Косвенной оценкой «хакерской силы» спецслужб и связанных с ними структур может служить российский «черный рынок» киберуслуг. М. Гончаров сделал несколько таких исследований, где объясняется, что может предложить такой рынок в России, и за какую цену [4–6]. При этом делается интересный вывод: «Киберкриминальная подпольная экономика во многом похожа на обычную экономику бизнеса. В ней вверх-вниз меняются цены в зависимости от спроса и предложения. Однако в отличие от легитимных бизнесменов, киберпреступники должны сохранять, насколько это возможно, свои личности втайне и прятать все следы своих бизнес-операций. Даже если цены на большинство продуктов и услуг, предлагаемых на российском подпольном рынке, снизились, это не значит, что бизнес идет плохо для киберпреступников. Это может даже означать, что рынок растет, поскольку с течением времени мы видим все больше предложений продуктов и услуг. Киберпреступники, как и легитимные бизнесмены, также автоматизируют свои процессы, что приводит к понижению цен на продукты и услуги. Несомненно, что «особые» продукты и услуги остаются дорогими, поскольку требуют специализированных знаний и умений для их создания, которые имеют немногие из плохих парней» [5].

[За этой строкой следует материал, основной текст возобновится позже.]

/-- R12, R15, R19, R22 to R24, R39, R78, R86, R103, R109: what the power units, the resets and the firmware check do.  The model's choices
among them: the alarm judges what DTEMP and HTEMP report (log 12); a second fast-limiter event in an epoch halves CAP again (log 13); PKGW
is index 40 of what is measured (log 19); a wake takes the longest time its state allows (log 51); one hot reading limits a die or a stack
at the next boundary (log 57); and a failed verification ends the reset (log 61), which keeps MODS (log 62). -/
def Obligations.PowerReset : Prop :=
  ∀ (die : Nat) (s : State),
    (inService s.dev = true → exec .deviceReset s = .next (resetDevice (onHost (fun h => { h with rst := true }) s)) ∧
      exec .sidebandReset s = .next (resetDevice s)) ∧
    (inService s.dev = false → exec .deviceReset s = .next s ∧ exec .sidebandReset s = .next s) ∧
    (∀ bs, ∃ u, exec (.firmwareVerify bs) s = .next (if firmwareOk s.dev.host.fwfloor bs = true then (List.range 32).foldl resumeStack u
        else alarm 3 (onHost (fun h => { h with fwerr := true, resetting := false, rst := false }) s)) ∧
      u = { s with dev := u.dev } ∧ u.dev.host.ready = true ∧ u.dev.host.resetting = false ∧ u.dev.host.rst = false ∧
      u.dev.host.image = Config.sha512 bs ∧ s.dev.host.fwfloor ≤ u.dev.host.fwfloor) ∧
    (∀ stk mods, ∃ t, exec (.packagePowerOn stk mods) s = .next t ∧ t.mem = [] ∧ t.tasks = [] ∧ t.reqs = [] ∧
      t.dev.host.powered = true ∧ t.dev.host.ready = false ∧ t.dev.trust.hold = false ∧ t.dev.host.mods = mods ∧
      t.dev.host.fwfloor = s.dev.host.fwfloor ∧ ∀ n < 32, (getStack t.dev n).up = stk.getLsbD n) ∧
    (s.dev.host.binning = true → exec (.binningComplete []) s = .next (beginFetch (onDev (fun d => { d with
      hbm := d.hbm.map (fun e => (e.1, { e.2 with binned := e.2.up })), host := { d.host with binning := false } }) s))) ∧
    (∀ m, exec (.moduleDisabled m) s = .next (onHost (fun h => { h with
      mods := h.mods &&& ~~~(1#4 <<< m), serving := (inFlight s m).foldl (fun t f => tabPut t f m) h.serving }) s)) ∧
    (∃ t, exec .arbiterEpoch s = .next (onDev (fun d => { d with
        epoch := d.epoch + 1#32, pkgw := measuredPower s.dev 40 / 16 % 65536 }) (chargeEpoch t)) ∧
      t.dev.epoch = s.dev.epoch ∧ t.mem = s.mem ∧ t.tasks = s.tasks ∧ t.agenda = s.agenda) ∧
    (let k := getDie s.dev die
     exec (.fastLimiter die) s = .next (loupeArbiter 1 die k.grant (onDev (fun d =>
       setDie die { k with cap := if k.cap / 2 < 16 then 16 else k.cap / 2 } { d with fast := true }) s))) ∧
    (∀ ts : List (BitVec 16), ts.length = 16 → degrees (hottest ts) ≤ 400 → alarming (hottest ts) = false →
      exec (.sensorUpdate ts []) s = .next (onDev (fun d => setDie 0 { getDie d 0 with
        temp := hottest ts, rows := tabSets 0#16 [] (ts.zipIdx.map (fun e => (e.2, e.1))) } d) s) ∧
      hottest ts ∈ ts ∧ ∀ t ∈ ts, degrees t ≤ degrees (hottest ts)) ∧
    (∀ t : BitVec 16, 380 < degrees t → alarming t = false → exec (.sensorUpdate [] [t]) s =
      .next (onStack 0 (fun k => { k with temp := t, hotEpoch := true }) s)) ∧
    (∀ ts us, ((∃ i < 8, dieRows ts i ≠ [] ∧ alarming (hottest (dieRows ts i)) = true) ∨ (us.take 32).any alarming = true) →
      ∃ u, exec (.sensorUpdate ts us) s = .next (alarm 1 u)) ∧
    exec .supplyExcursion s = .next (alarm 0 s) ∧ exec .meshBreak s = .next (alarm 2 s) ∧
    (∀ e, (entryState s e ≠ 0 → exec (.powerStateEntry e) s = .next (onDev (setPower (elKey e)
        ⟨entryState s e, s.cyc, none, (powerOf s.dev (elKey e)).idle⟩) s)) ∧
      (entryState s e = 0 → exec (.powerStateEntry e) s = .next s) ∧
      (let p := powerOf s.dev (elKey e)
       p.state ≠ 0 → p.wake = none → p.since ≠ s.cyc →
        wakeKey (elKey e) s = onDev (setPower (elKey e) { p with wake := some (s.cyc + wakeTime p.state) }) s) ∧
      ∀ t, (powerOf s.dev (elKey e)).wake = some t →
        (t ≤ s.cyc → exec (.wakeComplete e) s = .next (onDev (setPower (elKey e)
          ⟨0, s.cyc, none, (powerOf s.dev (elKey e)).idle⟩) s)) ∧
        (s.cyc < t → exec (.wakeComplete e) s = .next s))
end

Еще одной причиной, объясняющей успех российских информационных интервенций в избирательный процесс в США, является то, что избиратели Трампа более активно читают и «поглощают» фейковые новости, чем демократические. Их еще обозначают как «мусорные», давая им следующее определение: «Мусорные новостные источники определяются как такие, которые сознательно публикуют вводящую в заблуждение, обманную или неправильную информацию, подаваемую как реальные новости о политике, экономике и культуре. Этот тип контента может включать разные формы экстремистского, сенсационного и конспирологического материала, как и замаскированные комментарии и фейки» [7].
Лиза-Мария Нейдерт, работающая в проекте по компьютерной пропаганде в Оксфордском институте Интернета, говорит следующее: «Хотя американские выборы остались далеко позади, через год после занятия офиса Дональдом Трампом пользователи социальных медиа в Твиттере и Фейсбуке все еще распространяют большой объем мусорных новостей» [8].
Еще одним фактором, которым можно объяснить успешность работы именно российских троллей, является предварительная обкатка подобных методов воздействия внутри страны. Исходя из мнения Г. Павловского, что Россия как структура сформирована в результате откатанных политтехнологий президентских выборов, можно считать, что такой опыт можно переносить с внутреннего использования на международный. Прошло семь президентских кампаний в России, сформировавших инструментарий, в котором несущественной стала, например, достоверность информации. Павловский пишет: «Исчезло само понятие морально неприемлемого факта, притом, что симуляции моральных возмущений поставлены на поток. Создание проектных коллективов, затрудненное в бизнесе, а тем более в гражданской активности, стало безудержным в предпринимательстве оказания неконвенциональных услуг властям. Управление такими группами потеряно. Они ведут бои то в Подмосковье за полигоны для девелопмента, то в Сирии за чужие нефтепереработки. Они вторгаются в американские сети и могут по усмотрению карать “предателей”» [9].
И войн такого рода достаточно много. К примеру, Украина во взаимоотношениях с Россией прошла через войны газовые, торговые, экономические, финансовые и даже культурные, не говоря уже об информационных. В этот список добавляются даже такие экзотические войны, как исторические и археологические, о которых мы упоминали выше. И задолго до военного конфликта российские фантасты активно стали описывать войну России с Украиной [10–11]. И, вероятно, они не столько накликали беду, сколько, как люди творческие, отразили царящую в своем обществе атмосферу.
Есть также и то, что мы хотели бы обозначить термином демографические войны, которые особенно ярко проявляются между странами-соседями. В этой сфере есть даже понятие демографической угрозы или бомбы, которая возникает, когда малая этническая группа воспринимается как способная изменить идентичность населения [12]. В качестве примера анализируется Эстония советского времени, когда приход чужих этнических групп в рамках индустриального развития менял этнические пропорции. Канада 19 века резко усилила франкоговорящее католическое население. Соотношение католиков и протестантов в Северной Ирландии изменилось из-за разного уровня рождаемости.
Отдельная проблема – демография и война [13]. Здесь важным и изучаемым моментом являются имеющиеся в стране соотношения по возрасту и полу. В исследованиях возраста пытаются выяснить, имеет ли связь большой объем молодежи с вероятностью революций и войны. А дисбаланс в сторону мужчин также может увеличивать вероятность нестабильности и войны. Демографические факторы сыграли не последнюю роль в арабской весне.